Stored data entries
__________

-- ==== Sys2Proof/Machine/DustTypes.lean ====
section
/-!
DEFINITION. The state of the Dust sheet of one context (13_resilience.md): the securing table as read, the securing under
way, the epochs, the interval rule, the boundary that is held and the adoption of a removed member's shard.
-/
namespace Sys2Proof.Machine

/-- A region entry of the securing table (Table 13.2). -/
structure DustRegion where
  base : Nat
  bytes : Nat
  cls : Nat
  deriving DecidableEq, Repr

/-- The securing table as read at the start of the RUN (Table 13.1). -/
structure DustTable where
  va : Nat
  bflag : Nat
  bflagEn : Bool
  regions : List DustRegion
  mtab : Nat
  adopt : Nat
  adoptBytes : Nat
  deriving DecidableEq, Repr

/-- A page of the secured set (R528): class, logical buffer, offset in it, and virtual page number (VA[51:21]). -/
structure SecPage where
  own : Bool
  lbuf : Nat
  off : Nat
  page : Nat
  deriving DecidableEq, Repr

/-- How far a page of the secured set is (R536, R537, R539): PENDING; with a shadow frame whose segments are copied as listed
(taken in the order given); with all its bytes on their way to the targets, its shadow frame, if it had one, not yet released; or
DONE. -/
inductive Mark where
  | pending
  | shadow (frame order : Nat) (segs : List Nat)
  | sent (frame : Option Nat)
  | done
  deriving DecidableEq, Repr

/-- How far a securing is at one target: 0 its header is being written with STATE WRITING, 1 its pages, 2 its hashes, 3 its STATE
COMMITTED, 4 committed; pieces sent of what is being written; writes not yet answered. -/
structure TgtSt where
  phase : Nat
  next : Nat
  out : Nat
  deriving DecidableEq, Repr

/-- A securing under way (R536 to R543): epoch, sequence number, the header as written at its start, the secured set and the mark
of each page, the hashes recorded so far, the page being copied, how far it is at each enabled target, a copy that failed (target,
status), and what the cost sample needs. -/
structure Securing where
  epoch : Nat
  seq : Nat
  head : List Byte
  pages : List SecPage
  marks : List Mark
  hashes : Map Nat
  nextOrder : Nat
  cur : Option Nat
  tgts : Map TgtSt
  failed : Option (Nat × Nat)
  startedAt : Nat
  startStep : Nat
  bytes : Nat
  deriving DecidableEq, Repr

/-- An adopt entry (Table 13.9). -/
structure AdoptEntry where
  adopter : Nat
  source : Nat
  buddy : Nat
  handle : Nat
  first : Nat
  pages : Nat
  dest : Nat
  deriving DecidableEq, Repr

/-- What is being fetched from an image for a RESTORE, a rollback or an adoption. `part` is the part and the window handle that the
image is behind, or none for host memory at `addr`; `want` the epoch wanted; `layout` the LAYOUT that it must have; `stage` 0 and 1
the headers of the two slots, 2 the hashes of the slot chosen, 3 to 5 the same of the verify peer, 6 the pages; `base` and
`peerBase` where the slot chosen begins; `peers` the images in which a verify peer is looked for, the first being tried; `plan` the
pages still to be fetched (page in the image, OWN, virtual address to write). -/
structure ImgFetch where
  part : Option (Nat × Nat)
  addr : Nat
  want : Option Nat
  layout : Option Nat
  ownPages : Nat
  stage : Nat
  head0 : List Byte
  head : List Byte
  base : Nat
  hashes : List Nat
  peers : List (Nat × Nat)
  peerHead : List Byte
  peerBase : Nat
  peerHashes : List Nat
  plan : List (Nat × Bool × Nat)
  again : Bool
  done : Nat
  refetched : Nat
  deriving DecidableEq, Repr

/-- The adoption of the shard of a removed member (R565 to R571): group, removed member, and its membership epoch; entries of this
member still to be adopted and the fetch under way; whether this member's share is done; adopters whose shares are awaited; pages
adopted, as pages of the adopt buffer; whether a share was abandoned, and whether a page failed verification twice; and how far a
rollback to a second removed member is (0 none, 1 offers, 2 agreements, 3 restoring), with the epoch agreed. -/
structure Adoption where
  group : Nat
  removed : Nat
  epoch : Nat
  source : Nat × Nat            -- the removed member's image: part and window handle
  entries : List AdoptEntry
  cur : Option ImgFetch
  mineDone : Bool
  awaited : List Nat
  pages : List Nat
  total : Nat
  abandoned : Bool
  failedTwice : Bool
  rollback : Nat
  agreed : Option Nat
  deriving DecidableEq, Repr

/-- The Dust sheet of one context. -/
structure DustSt where
  table : Option DustTable
  securing : Option Securing
  seq : Nat                       -- SEQ of the next securing
  pLast : Option Nat              -- P_last
  eLast : Option Nat              -- E_last
  reserve : List Nat              -- shadow frames of the reserve that are free (R538)
  reserveAll : List Nat           -- every frame of the reserve
  costKnown : Bool                -- the first cost sample has been taken (R551)
  lastNotice : Option Nat         -- step of the previous FAILURE_NOTICE (R552)
  lastFailed : Option Nat         -- identifier of the failed part that it named (R554)
  wantNow : Bool                  -- a SECURE_NOW is pending (R532)
  failedLast : Bool               -- the last securing failed (R543)
  adoptedSince : Bool             -- pages adopted since the last epoch (R532)
  groupReq : Bool                 -- a member of the securing group requests an epoch at the next boundary (R532)
  stepEnds : List Nat             -- groups whose STEP_END has completed in this step (R533)
  adoptPages : List Nat           -- pages of the adopt buffer filled by adoption or a shard restore
  closing : Option Nat            -- the step that the boundary under way closes
  stage : Nat                     -- steps of Table 13.4 done: 0 none, 1 step 1, 3 steps 1 to 3
  closeSeq : Map Nat              -- by logical AU: operations issued before the boundary was requested (R288)
  heldSince : Nat                 -- since when step 2 has been reached
  stalled : Bool                  -- SECURE_STALL has been raised for this boundary
  adoption : Option Adoption
  restore : Option ImgFetch       -- a RESTORE, or the restore of a rollback, under way
  fetchAsked : Nat                -- pieces asked of the range of an image being read
  scratch : Mem                   -- bytes of an image as fetched, by offset in the image
  fetchOut : Nat                  -- reads of the image that are out
  fetchFail : Option Nat          -- status of one that failed
  queued : Option (List Byte)     -- a membership table that waits (Table 13.10)
  deriving DecidableEq, Repr

def DustSt.reset : DustSt :=
  { table := none, securing := none, seq := 0, pLast := none, eLast := none, reserve := [], reserveAll := [], costKnown := false,
    lastNotice := none, lastFailed := none, wantNow := false, failedLast := false, adoptedSince := false, groupReq := false, stepEnds := [], adoptPages := [], closing := none,
    stage := 0, closeSeq := [], heldSince := 0, stalled := false, adoption := none, restore := none, fetchAsked := 0, scratch := [], fetchOut := 0, fetchFail := none,
    queued := none }

end Sys2Proof.Machine
end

__________

EXERCISE AIM:
Show every line in the entries above that contains the string "removed".

WRITTEN SOLUTION:
way, the epochs, the interval rule, the boundary that is held and the adoption of a removed member's shard.
/-- The adoption of the shard of a removed member (R565 to R571): group, removed member, and its membership epoch; entries of this
rollback to a second removed member is (0 none, 1 offers, 2 agreements, 3 restoring), with the epoch agreed. -/
  removed : Nat
  source : Nat × Nat            -- the removed member's image: part and window handle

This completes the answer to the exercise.